This is usually obtained by the well known Wilson plot (Wilson, 1942[link]), according to which observed data are divided into ranges of [s^{2} = \sin^{2} \theta / \lambda^{2}] and averages of intensity [\langle I_{\bf h} \rangle] are taken in each shell. Reflection multiplicities and other effects of space-group symmetry on intensities must be taken into account when such averages are calculated. The shells are symmetrically overlapped in order to reduce statistical fluctuations and are restricted so that the number of reflections in each shell is reasonably large. For each shell [K \langle I \rangle = \langle |F|^{2} \rangle = \langle |F^{o}|^{2} \rangle \exp (- 2 Bs^{2}) \eqno(2.2.4.3)] should be obtained, where K is the scale factor needed to place X-ray intensities on the absolute scale, B is the overall thermal parameter and [\langle |F^{o}|^{2} \rangle] is the expected value of [|F|^{2}] in which it is assumed that all the atoms are at rest. [\langle |F^{o}|^{2} \rangle] depends upon the structural information that is available (see Section 2.2.4.1[link] for some examples).

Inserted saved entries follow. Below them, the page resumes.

-- ==== Sys2Proof/Machine/Power.lean ====
section
/-! DEFINITION. The package power controller and the management controller: operating points and their clock stops (R502 to R504),
epochs, budget and tokens (R475, R505 to R509), migration (R510 to R513), soft errors and spares (R514 to R516), boot (R501, R519). -/

namespace Sys2Proof.Machine

open Sys2Proof

/-! ## Clock stops (R504) -/

/-- A number as a tile. -/
def tileOfNat (n : Nat) : Fin 196 := ⟨n % 196, Nat.mod_lt _ (by decide)⟩

/-- The frequency of an operating point in tenths of a GHz (R502). -/
def pointFreq (p : Nat) : Nat := [5, 7, 9, 11, 13, 15, 16, 17].getD p 17

/-- A tile's clock after its present cycle: it stops for 1 µs and goes on at a point's frequency (R504). -/
def TileSt.stopAfter (x : TileSt) (now point : Nat) : TileSt :=
  let n := x.clockAt now + 1
  { x with stopped := true, at_ := x.at_ + ((n - x.count) * 17 + (x.freq - 1)) / x.freq + 1700, count := n, freq := pointFreq point }

/-- Whether an item counts cycles of a tile's clock: a step of a core, an interface's 16 cycles before it sends again, the
return of a window read (R5, R271, R297, R337). -/
def Item.clocked (i : Item) : Bool :=
  match i.what, i.arg.load with
  | .messageRefusalResend, .msg m => i.arg.k == 1 && decide (m.orig.toNat < 3)
  | .parkRefusalResend, _ => i.arg.k == 0
  | .engineOperationComplete, _ => i.arg.k == 4
  | w, _ => isClocked w

/-- A step that a stop of its clock puts off: one of a later cycle comes in the same cycle of the new clock; what comes over the mesh to a
thread waits for the end of the stop. -/
def Item.afterStop (i : Item) (old new : TileSt) : Item :=
  if old.clockAt i.due < new.count then i
  else if i.what == .contextResume && decide (2 ≤ i.arg.k) && i.arg.k != 5 then { i with due := max i.due new.at_ }
  else { i with due := new.meshOf (old.clockAt i.due) }

/-- A tile's clock stops for 1 µs on its way to a point: every step that keeps its clock comes in the same cycle of it (R504). -/
def State.stopClock (s : State) (t : Fin 196) (point : Nat) : State :=
  let cs := s.tileCores t
  let old := s.tile t
  let new := old.stopAfter s.cycle point
  let mine := fun (i : Item) => i.clocked && cs.contains i.arg.core
  let l := s.agenda.filter mine
  let s := s.dropItems mine
  let s := { s with agenda := l.foldl (fun a (i : Item) => insertItem a (i.afterStop old new)) s.agenda }
  (s.modTile t fun _ => new).afterWay (new.at_ - s.cycle) 0 .clockStopEnd { EvArg.ofCore 0 with n := t.val, k := point }

/-- The clock stop of tile `n` ends, and the tile runs at point `k` (R504). -/
def execClockStopEnd (s : State) : Out :=
  .next (s.modTile (tileOfNat s.evt.n) fun x => { x with stopped := false, cur := s.evt.k })

/-! ## The budget (R475, R508) -/

/-- The cap in force, in mW. -/
def State.capNow (s : State) : Nat :=
  let v := s.term.service
  1000 * (if s.tsc.toNat < v.pwcap.toNat / 4096 * 4096 then min 1800 (v.pwcap.toNat % 4096) else v.safeb.toNat)

/-- The budget of the next epoch: a raise is taken at once, a fall in 100 equal steps, from the present budget when the cap changes
meanwhile. -/
def Service.nextBudget (v : Service) (cap : Nat) : Service :=
  if v.budget ≤ cap then { v with budget := cap, rampTo := cap, rampStep := 0 }
  else
    let step := if cap = v.rampTo then v.rampStep else (v.budget - cap + 99) / 100
    { v with budget := max cap (v.budget - step), rampTo := cap, rampStep := step }

/-- A write of `PWCAP` (R475): only the station core's threads make it. -/
def execPwcapWrite (s : State) : Out :=
  let n := 8 * (if s.evt.n = 0 then 8 else s.evt.n)
  let lo := 8 * s.evt.id
  let m : Word := BitVec.ofNat 64 ((2 ^ n - 1) * 2 ^ lo)
  .next ((s.writePwcap s.evt.core ((s.term.service.pwcap &&& ~~~m) ||| (s.evt.dw <<< lo &&& m))).getD s)

/-! ## Epochs (R505 to R507, R509) -/

/-- The sensors read at an epoch boundary: an input (log 30). `hot` counts successive readings of 105 °C or more. -/
def State.readSensors (s : State) : State :=
  { s with
    dies := s.dies.mapFinIdx fun d x _ =>
      { x with lpt := x.lpt.mapFinIdx fun i e _ =>
          let v := Config.freeTemp (s.free + 196 * d + i)
          { e with temp := v, hot := if 105 ≤ v.toNat then e.hot + 1 else 0 } }
    free := s.free + 784 }

/-- The readings of a tile's four core sensors (R509): a position without an identity has a core and its sensor too. -/
def State.tileTemps (s : State) (t : Fin 196) : List Nat := (s.tileEnts t).map fun e => e.temp.toNat

/-- The thermal cap of a tile after a boundary (R509). -/
def nextThermal (temps : List Nat) (cap : Nat) : Nat :=
  if temps.any fun v => decide (95 ≤ v) then cap - 1
  else if temps.all fun v => decide (v ≤ 90) then min 7 (cap + 1) else cap

/-- Leakage of a tile in mW at a point and a temperature (R507): linear between the table's temperatures, clamped outside them. -/
def leakageAt (tab : Vector Word 80) (point temp : Nat) : Nat :=
  let v := min 115 (max 25 temp) - 25
  let a := (vget tab (10 * point + v / 10)).toNat
  let b := (vget tab (10 * point + min 9 (v / 10 + 1))).toNat
  (a * (10 - v % 10) + b * (v % 10)) / 10

/-- The highest request among a tile's cores (R504). -/
def State.tileReq (s : State) (t : Fin 196) : Nat := (s.tileCores t).foldl (fun m c => max m (s.core c).ctl.oppReq.toNat) 0

/-- The place of the highest point, the lower tile first among equals. -/
def highestAt : List Nat → Nat
  | [] => 0
  | p :: l => if l.all fun q => decide (q ≤ p) then 0 else 1 + highestAt l

/-- Lower points, one step at a time, until the demands fit into the budget (R505). -/
def fitPoints (cost : Nat → Nat → Nat) (budget : Nat) : Nat → List Nat → List Nat
  | 0, ps => ps
  | n + 1, ps =>
    if (ps.mapIdx cost).sum ≤ budget ∨ ps.all (fun p => p == 0) then ps
    else
      let i := highestAt ps
      fitPoints cost budget n (ps.set i ((ps[i]?).getD 0 - 1))

/-- Operating points, grants and tokens for the next epoch (R504 to R506). -/
def State.grantEpoch (s : State) : State :=
  let ts := List.finRange 196
  let seed := s.free
  let s := { s with free := s.free + 197 }
  let cost := fun (t p : Nat) =>
    let x := s.tile (tileOfNat t)
    if x.supply != .on then 0
    else Config.freePower (seed + t) p + leakageAt s.term.service.leakage p ((s.tileTemps (tileOfNat t)).foldl max 0)
  let rest := Config.freePower (seed + 196) 0
  let asked := ts.map fun t => min (s.tileReq t) (s.tile t).thermal
  let budget := s.term.service.budget
  let points := fitPoints cost (budget - rest) 1400 asked
  let left := budget - rest - (points.mapIdx cost).sum
  let demand := (ts.map fun t => (s.tile t).scavE).sum
  ts.foldl (fun s t =>
    let p := (points[t.val]?).getD 0
    let a := (asked[t.val]?).getD 0
    let s := s.modTile t fun x =>
      { x with grant := if p < a then p else 7
               tokens := if demand = 0 then 0 else left * 10000 * x.scavE / demand / 40
               scavE := 0 }
    let x := s.tile t
    if x.supply == .on && !x.stopped && x.cur != p && !(s.tileCores t).isEmpty then s.stopClock t p else s) s

/-- The migrations of identities on cores that are too hot, and the shutdown when any core's sensor reads 115 °C (R501, R509). -/
def State.watchHeat (s : State) : State :=
  let ents : List (Fin 4 × Fin 196 × LptEnt) := (List.finRange 4).flatMap fun d => (List.finRange 196).map fun i => (d, i, s.dies[d.val].lpt[i.val])
  let held := ents.filter fun q => isCore q.2.2.lid.toNat
  let s := held.foldl (fun (s : State) q =>
    if 2 ≤ q.2.2.hot then
      s.after 0 2 .migrationRequest { EvArg.ofCore (coreOfNat (256 * q.1.val)) with n := q.2.1.val, k := 0 }
    else s) s
  if ents.any fun q => decide (115 ≤ q.2.2.temp.toNat) then s.after 0 0 .powerFailWarning { EvArg.ofCore 0 with k := 1 } else s

/-- An epoch boundary (R504 to R509); the next one follows 10 µs later. -/
def execEpochBoundary (s : State) : Out :=
  let s := s.readSensors
  let s := (List.finRange 196).foldl (fun s t => s.modTile t fun x => { x with thermal := nextThermal (s.tileTemps t) x.thermal }) s
  let s := s.modSvc fun v => v.nextBudget s.capNow
  .next ((s.grantEpoch.watchHeat).after 17000 2 .epochBoundary s.evt)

Equation (2.2.4.3)[link] may be rewritten as [\ln \left\{{\langle I \rangle\over \langle |F^{o}|^{2} \rangle}\right\} = - \ln K - 2Bs^{2},] which plotted at various [s^{2}] should be a straight line of which the slope (2B) and intercept (ln K) on the logarithmic axis can be obtained by applying a linear least-squares procedure.

Very often molecular geometries produce perceptible departures from linearity in the logarithmic Wilson plot. However, the more extensive the available a priori information on the structure is, the closer, on the average, are the Wilson-plot curves to their least-squares straight lines.

Accurate estimates of B and K require good strategies (Rogers & Wilson, 1953[link]) for:

  • (1) treatment of weak measured data. If weak data are set to zero, there will be bias in the statistics. Methods are, however, available (French & Wilson, 1978[link]) that provide an a posteriori estimate of weak (even negative) intensities by means of Bayesian statistics.

  • (2) treatment of missing weak data (Rogers et al., 1955[link]; Vicković & Viterbo, 1979[link]). All unobserved reflections may assume [\eqalign{\mu &= |F_{o\min}|^{2}/3 \hbox{ for cs. space groups}\cr \mu &= |F_{o\min}|^{2}/2 \hbox{ for ncs. space groups,}}] where the subscript `o min' refers to the minimum observed intensity.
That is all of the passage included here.